Eye Allergies – Treatment

If avoidance of allergic triggers fails to prevent symptoms of allergic conjunctivitis, some people notice mild benefit from cold compresses on the eyes, and eyewashes with tear substitutes. However, medications may be necessary to treat the symptoms. Medications for allergic conjunctivitis include oral anti-histamines and eye drops.

Oral anti-histamines

Many people with allergic eye disease will receive benefit from oral anti-histamines, such as over-the-counter loratadine (Claritin®/Alavert®, generic forms), and prescription cetirizine (Zyrtec®), fexofenadine (Allegra® and generic forms) and desloratadine (Clarinex®). Older, first-generation anti-histamines (such as Benadryl®) are also helpful, but are generally considered too sedating for routine use.

Over-the-counter eye drops

Medicated eye drops are available in over-the-counter and prescription forms. Over-the-counter eye drops for allergic conjunctivitis are currently only available in decongestant (Visine®, Naphcon®, generic forms of naphazoline), and decongestant/anti-histamine combinations (Visine-A®, Naphcon-A®, generic forms of naphazoline/pheniramine).

Decongestant eye drops (with or without anti-histamines) should only be used for short periods of time, as overuse can lead to conjunctivitis medicamentosa (characterized as rebound eye redness/congestion and dependence on the eye drops). These eye drops should not be used by people with glaucoma, and used with caution by people with heart or blood pressure problems.

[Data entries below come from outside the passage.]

/-- A mode change with its record and MODE_EVT (Table ILP-12). Running time up to now is kept for TCLK. -/
def State.ilpMode (s : State) (m : IMode) (cause : Nat) : State :=
  let old := s.ilp.mode
  let run := if old = .run then s.ilp.tAcc + (s.cpu.mtime - s.ilp.tRef) else s.ilp.tAcc
  let s1 := s.updIlp fun x => { x with mode := m, tAcc := run, tRef := s.cpu.mtime, cause := if m = .stop then cause else x.cause }
  ((s1.record .ilp 0 0x0E10 [old.code, m.code, cause, s.ilp.pc]).irq .ilp 9).updHd .ilp fun h => { h with running := decide (m ≠ .stop) }

/-- The ILP stops (Table ILP-7): a scan in progress is abandoned, stop values are written and queued changes applied. -/
def State.ilpStop (s : State) (cause : Nat) : State :=
  if s.ilp.mode = .stop then s
  else
    let s1 := s.ilpMode .stop cause
    let s2 := s1.updIlp fun x => { x with inScan := false, bstack := [], cstack := [], pc := 0, stw := [], busyTo := 0, overrun := false, doom := false, consec := 0 }
    s2.ilpStopValues.ilpChanges

/-- A fault stop raises ALARM (Table ILP-7). -/
def State.ilpFault (s : State) (cause : Nat) : State := (s.ilpStop cause).raise .ilp 0 0x0E10 .alarm

/-- The permission of the safety parameter set is withdrawn (R255). -/
def State.ilpPermit (s : State) : State := if s.ilp.mode = .hold ∧ !s.holdPermit then s.ilpFault icRevoked else s

/-- SCAN_PERIOD in ns. -/
def State.scanNs (s : State) : Nat := bits (s.reg R.ILP_CFG) 13 0 * 100000

/-- Write-out and housekeeping end a scan that lasts `dur` (R251), `left` of it from now on. -/
def State.ilpFinish (busw : Nat → Word → State → State) (dur left : Nat) (s : State) : State :=
  let s1 := s.updIlp fun x => { x with inScan := false, pc := 0 }
  let s2 := ((s1.ilpWriteOut busw).ilpChanges).ilpRetain
  s2.updIlp fun x =>
    { x with scanLast := dur, scanMax := max x.scanMax dur, scanCnt := wrapInc x.scanCnt, execLast := x.execN, dur := dur,
             busyTo := s.cpu.mtime + left, overrun := true }

/-- A scan whose write-out waits completes: the command that ends RUN comes before the boundary that would have stopped the ILP for the overrun (Table ILP-7, log 82). -/
def State.ilpComplete (busw : Nat → Word → State → State) (s : State) : State :=
  if s.ilp.doom then (s.updIlp fun x => { x with doom := false }).ilpFinish busw s.ilp.dur 0 else s

/-- Whether a scan that lasts `dur` × 10 ns from now overruns so that the ILP stops at the next boundary (R253). -/
def State.ilpDoomed (s : State) (dur : Nat) : Bool :=
  let p := max 1 s.scanNs
  decide ((s.now / p + 1) * p < s.now + 10 * dur) && decide (bits (s.reg R.ILP_CFG) 19 16 ≤ s.ilp.consec + 1)

/-- Execution of a scan in progress to its end, a breakpoint or a stop. The scan lasts `dur`, `left` of it from now on. -/
def State.ilpGo (busw : Nat → Word → State → State) (dur left : Nat) (skip : Bool) (s : State) : State :=
  let r := Ilp.runOn s.ilpBps ((s.reg R.ILP_EXEC_LIMIT).toNat - s.ilp.execN) skip s.ilp
  let s1 := { s with ilp := r.1 }
  match r.2 with
  | .fault k => s1.ilpFault k
  | .brk => s1.ilpMode .hold icCommand
  | .done =>
    if s1.ilpDoomed left then s1.updIlp fun x => { x with inScan := false, doom := true, overrun := true, dur := dur, busyTo := s.cpu.mtime + left }
    else s1.ilpFinish busw dur left

/-- ILP_OVERRUN (R253). -/
def State.ilpOverrun (s : State) : State :=
  let n := s.ilp.consec + 1
  let s1 := (s.updIlp fun x => { x with overrun := false, consec := n, ovrCnt := wrapInc x.ovrCnt }).irq .ilp 10
  let s2 := s1.record .ilp 0 0x0E15 [s1.ilp.dur, n]
  if bits (s.reg R.ILP_CFG) 19 16 ≤ n then s2.ilpFault icOverrun else s2

/-- A scan boundary (R251, R253, R256). `dur` is how long a scan that starts here lasts in 10 ns, `ue` an uncorrectable error of its memories. -/
def State.ilpBoundary (busw : Nat → Word → State → State) (dur : Nat) (ue : Bool) (s : State) : State :=
  if !s.present .ilp then s
  else
    match s.ilp.mode with
    | .stop => s.ilpStopValues
    | .hold => if ue then s.ilpFault icUe else s.ilpRewrite
    | .run =>
      if ue then s.ilpFault icUe
      else if s.ilp.doom && !(s.hd .ilp).run then (s.ilpComplete busw).ilpStop icRunStop
      else if s.cpu.mtime < s.ilp.busyTo then (if s.ilp.overrun then s.ilpOverrun else s)
      else
        ((s.updIlp fun x => { x with consec := if x.overrun then 0 else x.consec, overrun := false, doom := false }).ilpSnapshot).ilpGo busw dur dur false

/-- STEP in HOLD (Table ILP-7): one instruction; stepping END runs write-out and housekeeping. -/
def State.ilpStepOne (busw : Nat → Word → State → State) (dur : Nat) (s : State) : State :=
  let s1 := if s.ilp.inScan then s else s.ilpSnapshot
  if (s1.reg R.ILP_EXEC_LIMIT).toNat ≤ s1.ilp.execN then s1.ilpFault icLimit
  else
    match s1.ilp.step1 with
    | (x, none) =>
      let s2 := { s1 with ilp := x }
      if (s1.reg R.ILP_EXEC_LIMIT).toNat ≤ x.execN then s2.ilpFault icLimit else s2
    | (x, some (.fault k)) => ({ s1 with ilp := x }).ilpFault k
    | (x, some _) => ({ s1 with ilp := x }).ilpFinish busw dur 0

/-- CONTINUE in HOLD: execution resumes with the held snapshot. -/
def State.ilpContinue (busw : Nat → Word → State → State) (dur : Nat) (s : State) : State :=
  let s1 := s.ilpMode .run icCommand
  if s1.ilp.inScan then s1.ilpGo busw dur 0 true else s1

/-- The result of a mode command. -/
def State.ilpResult (s : State) (e : Nat) : State :=
  let s1 := s.updIlp fun x => { x with result := e }
  if e = 0 then s1 else s1.err .ilp e

/-- Commands of ILP_MODE_CMD after the gate (Table ILP-7); other codes are reserved. `dur` is how long a scan that STEP or CONTINUE ends has lasted. -/
def State.ilpCmd (busw : Nat → Word → State → State) (code dur : Nat) (s : State) : State :=
  match code, s.ilp.mode with
  | 1, .stop =>
    if s.ilp.empty ∨ !(s.hd .ilp).run ∨ s.ilp.loadBusy then s.ilpResult errModeState
    else
      let s1 := (s.ilpResult 0).updIlp fun x => { x with scanMax := 0, consec := 0, busyTo := 0, overrun := false, doom := false }
      let s2 := if s1.ilp.newImage then s1.ilpInit else s1
      s2.ilpMode .run icCommand
  | 2, .run => ((s.ilpResult 0).ilpComplete busw).ilpStop icCommand
  | 2, .hold => (s.ilpResult 0).ilpStop icCommand
  | 3, .run => if s.holdPermit then ((s.ilpResult 0).ilpComplete busw).ilpMode .hold icCommand else s.ilpResult errHoldDenied
  | 4, .hold => State.ilpStepOne busw dur (s.ilpResult 0)
  | 5, .hold => State.ilpContinue busw dur (s.ilpResult 0)
  | _, _ => s.ilpResult errModeState

/-- A full device reset or the power-up of PD_ILP (Table ILP-7): STOP, EMPTY, memories cleared. -/
def State.ilpReset (s : State) : State := { s with ilp := { retLost := s.ilp.retLost } }

end Sys2Proof.Machine
end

The Food and Drug Administration recently approved ketotifen eye drops (currently available as prescription Zaditor®) for over-the-counter use. This medication is available under the brand name Alaway®. Ketotifen works by a dual action mechanism, with anti-histamine activity and prevention of the release of chemicals from mast cells. Unlike decongestant eye drops, ketotifen would not be expected to result in conjunctivitis medicamentosa with long-term use.

Prescription eye drops

Prescription eye drops are available in five types, based on how the medication works. Decongestant and decongestant/anti-histamine combination drops are also available in prescription forms, which are equivalent to other-the-counter formulations. Other than decongestant forms of eye drops, none of the prescription eye drops are associated with conjunctivitis medicamentosa with long-term use.

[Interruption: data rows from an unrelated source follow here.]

-- ==== Sys2Proof/Machine/Force.lean ====
section
/-!
DEFINITION. Application and host writes of hot and cold entries (R65), forcing and simulation (R69–R71). Each of these changes what reads of a point return, so the
axes that follow a class A point take it at once (R218).
-/

namespace Sys2Proof.Machine

/-- What reads of a point return has just changed. -/
def State.followNow (s : State) (idx : Nat) : State := s.followPoint idx s.tick

/-- An application or host write of a hot or cold entry (R65): only aligned 64-bit accesses, only permitted principals. `cold` selects
the image and `i` the hot index or local index; `whole` says that the access is an aligned 64-bit one. -/
def State.hotWrite (s : State) (p : Principal) (cold : Bool) (i : Nat) (whole : Bool) (v : Word) (q : Byte) : State :=
  let addr := if cold then 8 * i else 0x20000000 + 8 * i
  if !s.present .ptd then s.tellPrincipal p Block.ptd.code errBlockAbsent addr
  else if cold && !(s.hd .mem).running then s.tellPrincipal p Block.mem.code errBlockAbsent addr
  else if !whole then (s.err .ptd errAccessSize).storeFault p .ptd errAccessSize addr
  else if !s.permits p Block.ptd.code then (s.deny .ptd (addr % 0x10000) p v).storeFault p .ptd errAccessDenied addr
  else
    match s.entryPoint cold i with
    | none => s.err .ptd errPointRo
    | some idx => (s.appWrite idx v q).followNow idx

/-! ### Forcing and simulation -/

/-- The most points the force table holds (R69). -/
def forceMax : Nat := 256

/-- The codes of the force commands' records (R71). "In command order" is read as the order of the bits of PTD_FORCE_CMD (DEDUCED, log 102). -/
def recForce : Nat := 0x0840
def recRelease : Nat := 0x0841
def recReleaseAll : Nat := 0x0842
def recSimOn : Nat := 0x0843
def recSimOff : Nat := 0x0844

/-- The record of R71 with RESULT, FORCE_DONE and, for a refusal, the error code. -/
def State.forceDone (s : State) (code : Nat) (gid : Nat) (p : Principal) (v result : Nat) : State :=
  let s1 := { s with ptd := { s.ptd with forceResult := result } }
  let s2 := (s1.irq .ptd 9).record .ptd 0 code [gid, p.code, v, result]
  if result = 0 then s2 else s2.err .ptd result

/-- Whether a principal may force (R69). -/
def State.mayForce (s : State) (p : Principal) : Bool :=
  nbit (s.pmap 14) p.code && (match p with | .dbg => s.debugOpen | .rom => s.sys.romAlive | _ => true) ||
    (decide (p = .dbg) && s.debugOpen)

/-- Whether a point can be forced: hot-bound and no SAF point (R69). -/
def forceable (e : DirEntry) : Bool := decide (e.kind ≠ .none) && e.hot && decide (e.srcType ≠ .saf)

/-- What a forced point reads (R69). -/
def forcedEntry (e : DirEntry) (v : Word) (t : Nat) : Entry :=
  { value := encodeKind e.kind v, q := qValid ||| qForced, timeLo := timeLo t }

/-- Put a point into the force table: a request for a point already there replaces the earlier one and keeps its shadow. -/
def State.addForce (s : State) (idx : Nat) (sim : Bool) : State :=
  match s.forceOf idx with
  | some _ => { s with ptd := { s.ptd with force := s.ptd.force.map fun f => if f.idx = idx then { f with sim := sim } else f } }
  | none => { s with ptd := { s.ptd with force := s.ptd.force ++ [{ idx := idx, sim := sim, shadow := s.entry idx }] } }

/-- End a force or a simulation: the shadow is restored with its own quality and time (R69). -/
def State.endForce (s : State) (f : ForceEnt) : State :=
  (({ s with ptd := { s.ptd with force := s.ptd.force.filter fun g => decide (g.idx ≠ f.idx) } }).putEntry f.idx f.shadow).followNow f.idx

/-- The result of a FORCE or SIM_ON request, 0 where it is accepted. -/
def State.forceCheck (s : State) (p : Principal) (idx : Nat) (sim : Bool) : Nat :=
  if !s.mayForce p || !forceable (s.point idx) then errForceDenied
  else if sim && !(bit (s.reg R.PTD_CFG) 0) && decide (s.sys.sysrec.lifecycle ≠ 1) then errForceDenied
  else if (s.forceOf idx).isNone && decide (forceMax ≤ s.ptd.force.length) then errForceFull
  else 0

/-- PTD_FORCE_IDX. -/
def State.forceIdx (s : State) : Nat := bits (s.reg R.PTD_FORCE_IDX) 18 0

/-- FORCE (R69). -/
def execForce (p : Principal) (s : State) : Out :=
  .next (s.gated .ptd 0x138 .w1s p 0x01 fun s =>
    let idx := s.forceIdx
    let v := s.reg R.PTD_FORCE_VAL
    let r := s.forceCheck p idx false
    let s1 := if r ≠ 0 then s else ((s.addForce idx false).putEntry idx (forcedEntry (s.point idx) v s.now)).followNow idx
    s1.forceDone recForce (s.gid idx) p v.toNat r)

/-- RELEASE (R69): ends only a force. The record's value is the restored one, and 0 for a refusal (DESIGN CHOICE, log 102). -/
def execRelease (p : Principal) (s : State) : Out :=
  .next (s.gated .ptd 0x138 .w1s p 0x02 fun s =>
    let idx := s.forceIdx
    match s.forceOf idx with
    | some f =>
      if f.sim then s.forceDone recRelease (s.gid idx) p 0 errForceState
      else (s.endForce f).forceDone recRelease (s.gid idx) p f.shadow.value.toNat 0
    | none => s.forceDone recRelease (s.gid idx) p 0 errForceState)

/-- RELEASE_ALL (R69): ends every force and every simulation at once. -/
def execReleaseAll (p : Principal) (s : State) : Out :=
  .next (s.gated .ptd 0x138 .w1s p 0x04 fun s =>
    (s.ptd.force.foldl (fun s f => s.endForce f) s).forceDone recReleaseAll 0xFFFFFFFF p s.ptd.force.length 0)

/-- SIM_ON (R70): until the first simulated write, reads return the entry as it stood, with SIM added. The record's value is the
value as it stood (DESIGN CHOICE, log 102). -/
def execSimOn (p : Principal) (s : State) : Out :=
  .next (s.gated .ptd 0x138 .w1s p 0x08 fun s =>
    let idx := s.forceIdx
    let r := s.forceCheck p idx true
    let stood := match s.forceOf idx with | some f => f.shadow | none => s.entry idx
    let s1 := if r ≠ 0 then s else ((s.addForce idx true).putEntry idx { stood with q := stood.q ||| qSim }).followNow idx
    s1.forceDone recSimOn (s.gid idx) p stood.value.toNat r)

/-- SIM_OFF (R70): ends only a simulation; the record's value as for RELEASE (log 102). -/
def execSimOff (p : Principal) (s : State) : Out :=
  .next (s.gated .ptd 0x138 .w1s p 0x10 fun s =>
    let idx := s.forceIdx
    match s.forceOf idx with
    | some f =>
      if f.sim then (s.endForce f).forceDone recSimOff (s.gid idx) p f.shadow.value.toNat 0
      else s.forceDone recSimOff (s.gid idx) p 0 errForceState
    | none => s.forceDone recSimOff (s.gid idx) p 0 errForceState)

end Sys2Proof.Machine
end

  • Anti-histamine eye drops

This medication, currently only available as emedastine (Emadine®), works well to treat eye allergies on an “as-needed” basis. Older forms of ant-histamine eye drops have been discontinued.

  • Mast cell stabilizer eye drops

These medications have been around for many years and work well to prevent allergic conjunctivitis symptoms if used before allergen exposure. These are available as cromolyn (Crolom® and generics), nedocromil (Alocril® and generics), lodoxamide (Alomide®) and pemirolast (Alamast®). These medications are not as helpful when used on an “as needed” basis.

  • Anti-histamine/mast cell stabilizer dual-action eye drops

The newest generation of allergy eye drops is superior to either of the single action agents. This class of medication includes olopatadine (Patanol®), azelastine (Optivar®), epinastine (Elestat®) and ketotifen (Zaditor®). These medications block the effects of histamine and prevent mast cells from releasing the chemicals responsible for allergy symptoms.

  • Non-steroidal anti-inflammatory eye drops

Ketorolac (Acular®) is indicated for the treatment of allergic conjunctivitis and works in a similar way as aspirin and ibuprofen. Those with aspirin sensitivity or intolerance should not use this medication.

  •  Corticosteroid eye drops

Use of steroid eye drops can lead to severe complications if not used with caution and under the close supervision of a physician. Complications can include glaucoma, cataract formation, and severe eye infections. One type of steroid eye drop, loteprednol (Alrex®), is indicated for the short-term use (typically less than 7-10 days) of allergic conjunctivitis, but should be used with caution. These medications are usually only needed in severe cases of allergic conjunctivitis, and can act as a “bridge” to another class of medication as listed above.